• [Activity] Report every line from the material that contains the word "true".

• [Records supplied]
──────────────────────────────

-- ==== Sys2Proof/Tests/Slice0.lean ====
section
/-! SUPPORT. Our own tests: the well-formedness smoke test, the decoding of words written out bit by bit from R51 and
R55, one-step vectors of spec/95_test_vectors.md (each named in its docstring), and for every statement with hypotheses
a witness that meets them. -/

namespace Sys2Proof.Machine

/-- A running core out of reset with `pc` at `a`, bytes standing there, and register contents. -/
def place (a : Nat) (bs : List Byte) (x : Vector Byte 8 := Vector.replicate 8 0) : State :=
  { State.reset with pc := BitVec.ofNat 9 a, mem := Memory.ofBytesFrom a bs, x := x }

/-- The state after one step. -/
def after (s : State) : Option State := nextState? (step s)

/-- The state in which the CMP before left the flag and countdown given. -/
def State.withFlag (s : State) (f : Bool) (d : BitVec 2) : State := { s with equalFlag := f, flagClearDelay := d }

/-- Registers with two values set. -/
def two (i : Fin 8) (v : Byte) (j : Fin 8) (w : Byte) : Vector Byte 8 := ((Vector.replicate 8 0).set i v).set j w

/-- What the fault vectors look at: `halted`, `faultCode`, `faultInfo`, `pc`. -/
def faultView (s : State) : Option (Bool × BitVec 3 × Byte × PcWord) :=
  (after s).map fun t => (t.halted, t.faultCode, t.faultInfo, t.pc)

/-! ## Well-formedness: each check refuses an ill-formed term -/

theorem test_wf_mov : wellFormed (.mov 7 8) = false ∧ wellFormed (.mov 8 7) = false ∧ wellFormed (.mov 7 7) = true := by
  decide
theorem test_wf_put : wellFormed (.put 8 0) = false ∧ wellFormed (.put 7 255) = true := by decide
theorem test_wf_add : wellFormed (.add 0 255) = false ∧ wellFormed (.add 255 0) = false := by decide
theorem test_wf_sub : wellFormed (.sub 0 8) = false ∧ wellFormed (.sub 8 0) = false := by decide
theorem test_wf_mul : wellFormed (.mul 0 9) = false ∧ wellFormed (.mul 9 0) = false := by decide
theorem test_wf_div : wellFormed (.div 0 8) = false ∧ wellFormed (.div 8 0) = false := by decide
theorem test_wf_or : wellFormed (.or 0 8) = false ∧ wellFormed (.or 8 0) = false := by decide
theorem test_wf_and : wellFormed (.and 0 8) = false ∧ wellFormed (.and 8 0) = false := by decide
theorem test_wf_xor : wellFormed (.xor 4 12) = false ∧ wellFormed (.xor 12 4) = false := by decide
theorem test_wf_out : wellFormed (.out 8) = false ∧ wellFormed (.out 7) = true := by decide
theorem test_wf_in : wellFormed (.in_ 9) = false ∧ wellFormed (.in_ 0) = true := by decide
theorem test_wf_cmp : wellFormed (.cmp 0 8) = false ∧ wellFormed (.cmp 8 0) = false := by decide
theorem test_wf_jeq_unused_byte_is_free : wellFormed (.jeq 200 22) = true := by decide
theorem test_assemblable_jeq : assemblable (.jeq 8 0) = false ∧ assemblable (.jeq 7 0) = true := by decide

/-! ## Decoding: every constructor's word, bit by bit from the binary column of R55 -/

theorem test_decode_mov : decode [0b10100000, 0b00000001, 0b00000010] = .ok (.mov 1 2, []) := by decide
theorem test_decode_put : decode [0b10100001, 0b00000000, 0b01000001] = .ok (.put 0 65, []) := by decide
theorem test_decode_add : decode [0b10110000, 0b00000000, 0b00000001] = .ok (.add 0 1, []) := by decide
theorem test_decode_sub : decode [0b10110001, 0b00000000, 0b00000001] = .ok (.sub 0 1, []) := by decide
theorem test_decode_mul : decode [0b10110010, 0b00000010, 0b00000011] = .ok (.mul 2 3, []) := by decide
theorem test_decode_div : decode [0b10110011, 0b00000010, 0b00000011] = .ok (.div 2 3, []) := by decide
theorem test_decode_or : decode [0b11000000, 0b00000100, 0b00000101] = .ok (.or 4 5, []) := by decide
theorem test_decode_and : decode [0b11000001, 0b00000100, 0b00000101] = .ok (.and 4 5, []) := by decide
theorem test_decode_xor : decode [0b11000010, 0b00000100, 0b00000100] = .ok (.xor 4 4, []) := by decide
theorem test_decode_out : decode [0b11010000, 0b00000000] = .ok (.out 0, []) := by decide
theorem test_decode_in : decode [0b11010001, 0b00000111] = .ok (.in_ 7, []) := by decide
theorem test_decode_jmp : decode [0b11100000, 0b00001001] = .ok (.jmp 9, []) := by decide
theorem test_decode_jeq : decode [0b11100001, 0b00000000, 0b00010110] = .ok (.jeq 0 22, []) := by decide
theorem test_decode_cmp : decode [0b11100010, 0b00000000, 0b00000010] = .ok (.cmp 0 2, []) := by decide
theorem test_decode_nop : decode [0b11111110, 0b11111111] = .ok (.nop, [0xFF]) := by decide
theorem test_decode_hlt : decode [0b11111111] = .ok (.hlt, []) := by decide

/-- Neighbours of instructions are not instructions (R56, R57), and a string cut short is refused. -/
theorem test_decode_rejects :
    decode [0xA2, 0, 0] = .error (.illegalOpcode 0xA2) ∧ decode [0xFD] = .error (.illegalOpcode 0xFD) ∧
    decode [0xE1, 0] = .error .truncated ∧ decode [] = .error .truncated := by decide

/-- The table's numbering: the first byte is the low one; bits above the row's are zero. -/
theorem test_decodeTableWord :
    decodeTableWord 24 0x0201A0 = some (.mov 1 2) ∧ decodeTableWord 16 0x09E0 = some (.jmp 9) ∧
    decodeTableWord 8 0xFFFFFE = some .nop ∧ decodeTableWord 8 0xA0 = some (.mov 0 0) ∧
    decodeTableWord 8 0x00 = none := by decide

/-- A word placed in the state after reset is what the next step fetches. -/
theorem test_withFetchWord :
    fetchInstr (State.reset.withFetchWord 24 0x4100A1).expire =
      .ok (.put 0 65, (State.reset.withFetchWord 24 0x4100A1).setPc 3) := by decide

/-- The example lines of R63. -/
theorem test_assemble :
    assemble [.comment, .code "MOV" [['R', '1'], ['R', '2']], .blank, .code "PUT" [['R', '0'], ['6', '5']],
      .code "JEQ" [['R', '0'], ['2', '2']], .code "HLT" []] =
      some [0xA0, 0x01, 0x02, 0xA1, 0x00, 0x41, 0xE1, 0x00, 0x16, 0xFF] ∧
    assembleTokens "OUT" [['R', '8']] = none ∧ assembleTokens "JMP" [['2', '5', '6']] = none := by decide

──────────────────────────────

• [Exercise output]
theorem test_wf_mov : wellFormed (.mov 7 8) = false ∧ wellFormed (.mov 8 7) = false ∧ wellFormed (.mov 7 7) = true := by
theorem test_wf_put : wellFormed (.put 8 0) = false ∧ wellFormed (.put 7 255) = true := by decide
theorem test_wf_out : wellFormed (.out 8) = false ∧ wellFormed (.out 7) = true := by decide
theorem test_wf_in : wellFormed (.in_ 9) = false ∧ wellFormed (.in_ 0) = true := by decide
theorem test_wf_jeq_unused_byte_is_free : wellFormed (.jeq 200 22) = true := by decide
theorem test_assemblable_jeq : assemblable (.jeq 8 0) = false ∧ assemblable (.jeq 7 0) = true := by decide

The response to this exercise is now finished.